Congenital neurogenic ptosis may also be synkinetic. Marcus Gunn jaw-winking syndrome is the most common form of congenital synkinetic neurogenic ptosis (Video 12-4, Fig 12-15). In this synkinetic syndrome, the unilaterally ptotic eyelid elevates with jaw movements. The movement that most commonly causes elevation of the ptotic eyelid is lateral mandibular movement to the contralateral side. This phenomenon is usually first noticed by the mother when she is feeding or nursing the baby. This synkinesis is thought to be caused by aberrant connections between the motor division of CN V and the levator muscle. Infrequently, this syndrome is associated with abnormal connections between CN III and other cranial nerves. Some forms of Duane retraction syndrome also cause elevation of a ptotic eyelid with movement of the globe. This congenital syndrome is also thought to result from aberrant nerve connections.
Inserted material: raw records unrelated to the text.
-- ==== Sys2Proof/Tests/Slice0.lean ====
section
/-! SUPPORT. Tests. Expected values come from the spec's tables (the section is named at each test); a witness shows a
concrete case that meets all hypotheses of a statement together, at the boundary of each clause. -/

namespace Sys2Proof.Tests

open Sys2Proof Sys2Proof.Machine

/-! ## Small states -/

/-- The core of width `W` just after ISSUE of the command `i`, in a run that has just begun. -/
def issued (W : Width) (i : Instr) : State :=
  { State.resetAt W with
    regs := latch i.opcode (trunc W.bits i.fieldA) (trunc W.bits i.fieldB) (Regs.reset W) }

/-- The state after one EXEC of the command `i`, or the state before it if there is none. -/
def afterExec (i : Instr) (s : State) : State :=
  match exec i s with
  | .next t => t
  | _ => s

/-- The state after one step, or the state before it if there is none. -/
def afterStep (s : State) : State :=
  match step s with
  | .next t => t
  | _ => s

/-- The response after one EXEC of a command just issued. -/
def answered (i : Instr) : Response (afterExec i (issued .w16 i)).width :=
  response (afterExec i (issued .w16 i)).regs

/-- A response as numbers: cause, first and second result (0, 0 for a failure). -/
def triple {W : Width} (r : Response W) : Nat × Nat × Nat :=
  match r with
  | .result x y => (0, x.toNat, y.toNat)
  | .failure c => (c.code.toNat, 0, 0)

/-- A division of width 16 in progress. -/
def dividing (a b quot acc : Word .w16) (idx : Counter .w16) : Regs .w16 :=
  { Regs.reset .w16 with phase := .busy, op := 3, a := a, b := b, quot := quot, acc := acc, idx := idx }

/-- A core of width 16 with the registers `r`. -/
def coreWith (r : Regs .w16) : State := { State.reset with regs := r }

/-- A host that offers a word and does nothing else. -/
def offering (word : Wire .w16) : Edge .w16 := { (Edge.quiet : Edge .w16) with req := some word }

/-- A host that resets, offers a word and takes a response, all at once. -/
def everything (word : Wire .w16) : Edge .w16 := { rst := true, req := some word, rspReady := true, run := true }

/-- A core of width 16 that has finished BITLEN 0b1101, with a host that does `e`. -/
def finished (e : Edge .w16) : State :=
  { State.reset with
    regs := { Regs.reset .w16 with phase := .done, a := 0xD, idx := 1, res0 := 4 }
    inputs := [e] }

/-! ## Well-formedness refuses each kind of ill-formed term (R72) -/

theorem test_illFormed_first_operand : ¬ (Instr.bitlen 0x10000 0).WellFormed .w16 := by decide
theorem test_illFormed_second_operand : ¬ (Instr.polydiv 0 0x100).WellFormed .w8 := by decide
theorem test_illFormed_is_refused : exec (.bitlen 0x10000 0) State.reset = .refused .operandTooWide := rfl
theorem test_wellFormed_largest : (Instr.polydiv 0xFFFF 0xFFFF).WellFormed .w16 := by decide
theorem test_width_twelve_refused : Width.ofBits 12 = .error (.illegalWidth 12) := rfl
theorem witness_LegalWidths : Width.ofBits 64 = .ok .w64 ∧ ¬ (65 = 8 ∨ 65 = 16 ∨ 65 = 32 ∨ 65 = 64) :=
  ⟨rfl, by decide⟩

/-! ## Decoding: words written out bit by bit from R79 -/

theorem test_decode_bitlen :
    decodeTableWord 34 0b0000000000000011010000000000000000 = some (.bitlen 0b1101 0) := by decide
theorem test_decode_bitat :
    decodeTableWord 34 0b0110101011110011010000000000000111 = some (.bitat 0xABCD 7) := by decide
theorem test_decode_extend :
    decodeTableWord 34 0b1000000000000010110000000000000100 = some (.extend 0x000B 4) := by decide
theorem test_decode_polydiv :
    decodeTableWord 34 0b1100000100110100000000000000001101 = some (.polydiv 0x04D0 0x000D) := by decide
theorem test_decode_too_long : decode .w16 0x400000000 = .error .tooLong := rfl
theorem test_rows_w16 :
    rowMask .w16 = 0x300000000#34 ∧ rowMatch .w16 0 = 0x000000000#34 ∧ rowMatch .w16 1 = 0x100000000#34 ∧
      rowMatch .w16 2 = 0x200000000#34 ∧ rowMatch .w16 3 = 0x300000000#34 := ⟨rfl, rfl, rfl, rfl, rfl⟩
/-- R79, 95_test_vectors.md section 2.6. -/
theorem test_response_word :
    encodeResponse (.result 0x00F9 0x0005 : Response .w16) 0 0 = 0x000F90005#34 ∧
      decodeResponse (W := .w16) 0x200000000#34 = .failure .zeroDivisor := ⟨rfl, rfl⟩

/-! ## One EXEC of each command (95_test_vectors.md sections 2.1 to 2.4) -/

theorem test_bitlen_counts_from_bit_zero : triple (answered (.bitlen 0x000C 0)) = (0, 4, 0) := by decide
theorem test_bitlen_zero : triple (answered (.bitlen 0 0xFFFF)) = (1, 0, 0) := by decide
theorem test_bitat_second_and_third_bit :
    triple (answered (.bitat 0x000C 2)) = (0, 1, 0) ∧ triple (answered (.bitat 0x000C 3)) = (0, 0, 0) := by decide
theorem test_bitat_index_above_span :
    triple (answered (.bitat 0x8000 17)) = (3, 0, 0) ∧ triple (answered (.bitat 0 0)) = (1, 0, 0) := by decide
theorem test_extend_loses_top_bit : triple (answered (.extend 0x009A 9)) = (0, 0x3400, 0) := by decide
theorem test_extend_huge_degree : triple (answered (.extend 0xFFFF 0xFFFF)) = (0, 0, 0) := by decide
/-- 95_test_vectors.md P4, events 5 and 6: the fifth iteration of POLYDIV 0xFFFF, 0x0013. -/
theorem test_polydiv_fifth_iteration :
    afterExec (.polydiv 0xFFFF 0x0013) (coreWith (dividing 0xFFFF 0x13 0 0xF 5)) =
      coreWith (dividing 0xFFFF 0x13 1 0xC 6) := by decide
/-- R136: the finishing step of the traced division, and R121: the zero divisor. -/
theorem test_polydiv_ends :
    triple (response (afterExec (.polydiv 0x04D0 0x000D) (coreWith (dividing 0x4D0 0xD 0xF9 5 12))).regs) =
        (0, 0xF9, 5) ∧
      triple (answered (.polydiv 0 0)) = (2, 0, 0) := by decide

/-! ## Steps (95_test_vectors.md section 2.7) -/

theorem test_step_issues :
    let t := afterStep { State.reset with inputs := [offering 0x0000D0000#34] }
    ready t.regs = false ∧ valid t.regs = false ∧ current t.regs = .bitlen 0xD 0 := by decide
theorem test_step_reset_wins :
    let t := afterStep (finished (everything 0x0000D0000#34))
    ready t.regs = true ∧ valid t.regs = false ∧ t.received = [] := by decide
theorem test_step_collects :
    afterStep (finished { (Edge.quiet : Edge .w16) with rspReady := true }) =
      { State.reset with
        regs := { Regs.reset .w16 with a := 0xD, idx := 1, res0 := 4 }
        received := [.result (4 : Word .w16) 0] } := by decide
theorem test_placed_word_runs :
    triple (response (afterStep (State.reset.withFetchWord 34 0x0000D0000)).regs) = (0, 4, 0) := by decide
/-- 44_crc_sequences.md R133: `0x000A ⊗ 0x1021 = 0xA14A` (95_test_vectors.md section 2.4). -/
theorem test_product : gf2mul (0x000A#16) (0x1021#16) = 0xA14A := by decide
• Demirci H, Frueh BR, Nelson CC. Marcus Gunn jaw-winking synkinesis: clinical features and management. Ophthalmology. 2010;117(7):1447–1452.

Acquired conditions

Acquired neurogenic ptosis results from interruption of normally developed innervation and is most often secondary to an acquired CN III palsy, Horner syndrome, or MG.

Figure 12-15 Marcus Gunn jaw-winking ptosis (synkinesis linking cranial nerve V to cranial nerve III). A, Relaxed position with ptosis of the left upper eyelid. B, When the mandible is moved to the left, the eyelid position remains low. C, Moving the mandible to the right elevates the left upper eyelid.

(Courtesy of Jill Foster, MD.)

Delineation of the cause of acquired CN III (oculomotor) palsy is important. Distinction must be made between ischemic and compressive etiologies. Most acquired CN III palsies are ischemic and associated with diabetes mellitus, hypertension, or arteriosclerotic disease. Typically, ischemic acquired CN III palsies do not include pupillary abnormalities, they may be associated with pain, and they resolve spontaneously with satisfactory levator function within 3 months. If a pupil-sparing CN III palsy fails to resolve spontaneously within 3–6 months, further workup for a compressive lesion is indicated. However, if a patient presents with a CN III palsy involving the pupil, an immediate workup (including neuroimaging) should commence in order to rule out a compressive neoplastic or aneurysmal lesion. Surgical correction of ptosis related to CN III palsy usually requires frontalis suspension and should be reserved for patients in whom strabismus surgery allows single binocular vision in a useful field of gaze.

Temporary neurogenic ptosis can be caused by inadvertent diffusion of botulinum toxin into the levator muscle complex following therapeutic injection in the forehead or orbital region. The resultant ptosis usually resolves after several weeks.

Myasthenia gravis

MG is an autoimmune disorder in which autoantibodies attack the acetylcholine receptors of the neuromuscular junction. The disease is most often generalized and systemic. Approximately 10% of patients with generalized MG have an associated thymoma; thus, chest computed tomography (CT) should be considered for all patients with MG to rule out this lesion. Surgical thymectomy results in clinical improvement in 75% of cases of generalized MG and complete remission in 35% of cases. Early manifestations of MG are often ophthalmic, with ptosis being the most common presenting sign; diplopia is often present as well. When the effects of MG are isolated to the periocular musculature, the condition is called ocular myasthenia gravis. Marked variability in the degree of ptosis during the day and complaints of diplopia should suggest ocular MG. Other autoimmune disorders may occur in myasthenic patients.

No single test for MG will detect all cases. Neuro-ophthalmologic consultation is useful in the evaluation and treatment of MG. Surgical treatment of ptosis should be delayed until medical management of MG is maximized. Because of the variability of levator function, frontalis suspension may be considered. See BCSC Section 5, Neuro-Ophthalmology, for further discussion.

• Gilbert ME, Savino PJ. Ocular myasthenia gravis. Int Ophthalmol Clin. 2007;47(4):93–103, ix.